Aehr, which makes test and burn-in systems used in the high-growth silicon carbide market, saw its shares collapse after its biggest customer gave soft guidance on its earnings call on Monday.

And when I say a big customer, I'm talking a company that comprised 88% of Aehr's sales last quarter. So there was plenty of reason for shareholders to get nervous. But is the caution justified?

As On fell, so did Aehr

Aehr's largest customer is onsemi (ON -1.60%), which reported earnings on Monday. While onsemi's revenue and earnings came in ahead of expectations, the company guided for a down quarter in the December-ending period, below analyst estimates.

In response, On's stock plunged nearly 20% on Monday, and Aehr fell even more in sympathy. Of course, Aehr's stock was likely due for a pullback. At one point this year, its stock had nearly tripled, and its P/E ratio had nearly reached 100 times earnings. After this week's plunge, Aehr still finds itself up over 18% for 2023, and its P/E ratio still stands at 38 times earnings.
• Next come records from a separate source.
-- ==== Sys2Proof/Certificates/Slice0/Obligations.lean ====
section
/-! DEFINITION. The statements for the provers. `OBLIGATIONS.json` gives each its title, its rules and
its tier; the witnesses of their hypotheses stand in Tests/Slice0.lean. -/

open Sys2Proof Sys2Proof.Machine

/-! ### The machine -/

/-- A step takes the command at the front of the queue; on an empty queue the block idles, which is the
model's choice (log 2). -/
def Obligations.StepRunsFrontCommand : Prop :=
  (∀ (s : State) (c : Instr) (rest : List Instr), s.pending = c :: rest →
    step s = exec c { s with pending := rest })
  ∧ ∀ s : State, s.pending = [] → step s = .next s

/-- Of the bits clocked in a frame only whole bytes count, MSB first; a request frame's bytes spell
exactly one command, and the command's frame is that frame (R173, 11.1, 11.5). -/
def Obligations.FramesSpellCommands : Prop :=
  ((∀ i frame, i.wellFormed = true → frameOf i = some frame → decodeFrame frame = some i)
    ∧ ∀ frame i, decodeFrame frame = some i → frameOf i = some frame ∧ i.wellFormed = true)
  ∧ (∀ (bytes : List Byte) (tail : List Bool), tail.length < 8 →
      wholeBytes (bytes.flatMap bitsOfByte ++ tail) = bytes)

/-! ### Laws that every step keeps -/

/-- Every table lists rising indices and no reset value, so equal tables are equal data. -/
def Obligations.TablesStayCanonical : Prop :=
  ∀ s t : State, s.tablesCanonical → step s = .next t → t.tablesCanonical

/-- Every setting stays in the range its rule gives (R18, R20, R40, R48, R56, R90, R138, R142, R163). -/
def Obligations.SettingsStayInRange : Prop :=
  ∀ s t : State, s.settingsLegal → step s = .next t → t.settingsLegal

/-- Every count and record stays in its range; a queue's peak is never below its estimate (R38, R163, R171,
R174). -/
def Obligations.CountsStayInRange : Prop :=
  ∀ s t : State, s.countsInRange → step s = .next t → t.countsInRange

/-- The mode and what it goes with: sweep pass, pending commands, empty tables, episodes (R71, R75, R104,
R106, R160, R180, R162). -/
def Obligations.ModeStaysCoherent : Prop :=
  ∀ s t : State, s.modeCoherent → step s = .next t → t.modeCoherent

/-- The group table's laws: fields by state, one record per key, member counts, active member totals (R80 to
R83, R89). -/
def Obligations.GroupAccountingHolds : Prop :=
  ∀ s t : State, s.groupsAccounted → step s = .next t → t.groupsAccounted

/-- Every group's members stand on one list, each once, chained from head to tail (R57, R67, R82, R88). -/
def Obligations.MemberListsStayChained : Prop :=
  ∀ s t : State, s.membersChained → step s = .next t → t.membersChained

/-- No record in use ever stands where a lookup of its key would not find it (R56, R59). -/
def Obligations.FlowsStayPlaced : Prop :=
  ∀ s t : State, s.flowsPlaced → step s = .next t → t.flowsPlaced
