-- ==== Sys2Proof/Laws/State.lean ====
section
/-! SUPPORT. One lemma per field per update of State, and what each table reads after each write. -/

namespace Sys2Proof.Machine

variable (s : State)

/-! ### setEntry -/

@[simp] theorem State.setEntry_running (t : Tag) (e : EntryState) :
    (s.setEntry t e).running = s.running := rfl
@[simp] theorem State.setEntry_link_latency (t : Tag) (e : EntryState) :
    (s.setEntry t e).link.latency = s.link.latency := rfl
@[simp] theorem State.setEntry_link_locked (t : Tag) (e : EntryState) :
    (s.setEntry t e).link.locked = s.link.locked := rfl
@[simp] theorem State.setEntry_link_toMemory (t : Tag) (e : EntryState) :
    (s.setEntry t e).link.toMemory = s.link.toMemory := rfl
@[simp] theorem State.setEntry_link_toSwitch (t : Tag) (e : EntryState) :
    (s.setEntry t e).link.toSwitch = s.link.toSwitch := rfl
@[simp] theorem State.setEntry_link_memoryPins (t : Tag) (e : EntryState) :
    (s.setEntry t e).link.memoryPins = s.link.memoryPins := rfl
@[simp] theorem State.setEntry_link_switchPins (t : Tag) (e : EntryState) :
    (s.setEntry t e).link.switchPins = s.link.switchPins := rfl
@[simp] theorem State.setEntry_profile (t : Tag) (e : EntryState) :
    (s.setEntry t e).profile = s.profile := rfl
@[simp] theorem State.setEntry_depths (t : Tag) (e : EntryState) :
    (s.setEntry t e).depths = s.depths := rfl
@[simp] theorem State.setEntry_ft (t : Tag) (e : EntryState) : (s.setEntry t e).ft = s.ft := rfl
@[simp] theorem State.setEntry_gc (t : Tag) (e : EntryState) : (s.setEntry t e).gc = s.gc := rfl
@[simp] theorem State.setEntry_time (t : Tag) (e : EntryState) :
    (s.setEntry t e).time = s.time := rfl
@[simp] theorem State.setEntry_mode (t : Tag) (e : EntryState) :
    (s.setEntry t e).mode = s.mode := rfl
@[simp] theorem State.setEntry_log (t : Tag) (e : EntryState) : (s.setEntry t e).log = s.log := rfl
@[simp] theorem State.setEntry_counters (t : Tag) (e : EntryState) :
    (s.setEntry t e).counters = s.counters := rfl
@[simp] theorem State.setEntry_alerts (t : Tag) (e : EntryState) :
    (s.setEntry t e).alerts = s.alerts := rfl
@[simp] theorem State.setEntry_port (t : Tag) (e : EntryState) :
    (s.setEntry t e).port = s.port := rfl
@[simp] theorem State.setEntry_draws (t : Tag) (e : EntryState) :
    (s.setEntry t e).draws = s.draws := rfl
@[simp] theorem State.setEntry_pending (t : Tag) (e : EntryState) :
    (s.setEntry t e).pending = s.pending := rfl
@[simp] theorem State.setEntry_queue (t : Tag) (e : EntryState) (q' : QueueId) :
    (s.setEntry t e).queue q' = s.queue q' := rfl
@[simp] theorem State.setEntry_classNumber (t : Tag) (e : EntryState) (q' : QueueId) :
    (s.setEntry t e).classNumber q' = s.classNumber q' := rfl
@[simp] theorem State.setEntry_classRecord (t : Tag) (e : EntryState) (c' : ClassId) :
    (s.setEntry t e).classRecord c' = s.classRecord c' := rfl
@[simp] theorem State.setEntry_queueClass (t : Tag) (e : EntryState) (q' : QueueId) :
    (s.setEntry t e).queueClass q' = s.queueClass q' := rfl
@[simp] theorem State.setEntry_flow (t : Tag) (e : EntryState) (i' : FlowId) :
    (s.setEntry t e).flow i' = s.flow i' := rfl
@[simp] theorem State.setEntry_group (t : Tag) (e : EntryState) (g' : GroupId) :
    (s.setEntry t e).group g' = s.group g' := rfl
@[simp] theorem State.setEntry_total (t : Tag) (e : EntryState) (q' : QueueId) :
    (s.setEntry t e).total q' = s.total q' := rfl
@[simp] theorem State.setEntry_ramp (t : Tag) (e : EntryState) (p' : RampId) :
    (s.setEntry t e).ramp p' = s.ramp p' := rfl
@[simp] theorem State.setEntry_counter (t : Tag) (e : EntryState) (c' : CounterId) :
    (s.setEntry t e).counter c' = s.counter c' := rfl
@[simp] theorem State.setEntry_now (t : Tag) (e : EntryState) : (s.setEntry t e).now = s.now := rfl
@[simp] theorem State.setEntry_anyEpisode (t : Tag) (e : EntryState) :
    (s.setEntry t e).anyEpisode = s.anyEpisode := rfl
@[simp] theorem State.setEntry_stream (t : Tag) (e : EntryState) (d' : Direction) :
    (s.setEntry t e).stream d' = s.stream d' := rfl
Why was there such enthusiasm for Aehr in the first place? Well, Aehr has a large potential opportunity ahead of it. Aehr is a leading player in wafer-level burn-in testing systems, which are crucial for testing silicon carbide chips. SiC chips are a growing type of chip material that goes into both electric vehicles and other energy transition markets, and is supposed to see hypergrowth. In fact, some forecast the SiC market will grow at a 33% annualized rate over the next five years.

Aehr also noted that the company has not one, but six large customers for silicon carbide. However, as its revenue concentration shows, these customers aren't yet buying machines in large volumes, but are rather in the testing stages as they build up their SiC operations. Onsemi has an early lead in the SiC market with high market share, but others are coming for it as well.

Still, the electric vehicle market appears to be slowing down, as evidenced by onsemi's earnings forecast and others in the space this earnings season. Meanwhile, Aehr is a relatively small company, with just $75 million in trailing-12-month revenue and $18.6 million in net earnings, most of which is still tied to hardware sales, with little recurring services revenue. So, a slowdown in SiC demand adds questions over the near-term outlook.

But Aehr has its defenders

Even during its plunge this week, Aehr garnered some defenders among analysts. William Blair analyst Jed Dorsheimer reiterated his outperform rating on shares, calling the pullback an opportunity. Even though On's soft outlook put Aehr's annual guidance for $100 million in revenue at risk, Dorsheimer indicated silicon carbide is only one of the opportunities for Aehr, whose wafer burn-in systems could also be used for gallium nitride, memory, and silicon photonics in the future.

Investors of course have to balance that opportunity against a high multiple, along with the fact that Aehr is still a relatively small company. That adds risk on top of uncertainty and volatility. Still, for young growth investors with a high risk tolerance and diversified portfolio, this week's sell-off could make for a good entry point in the stock.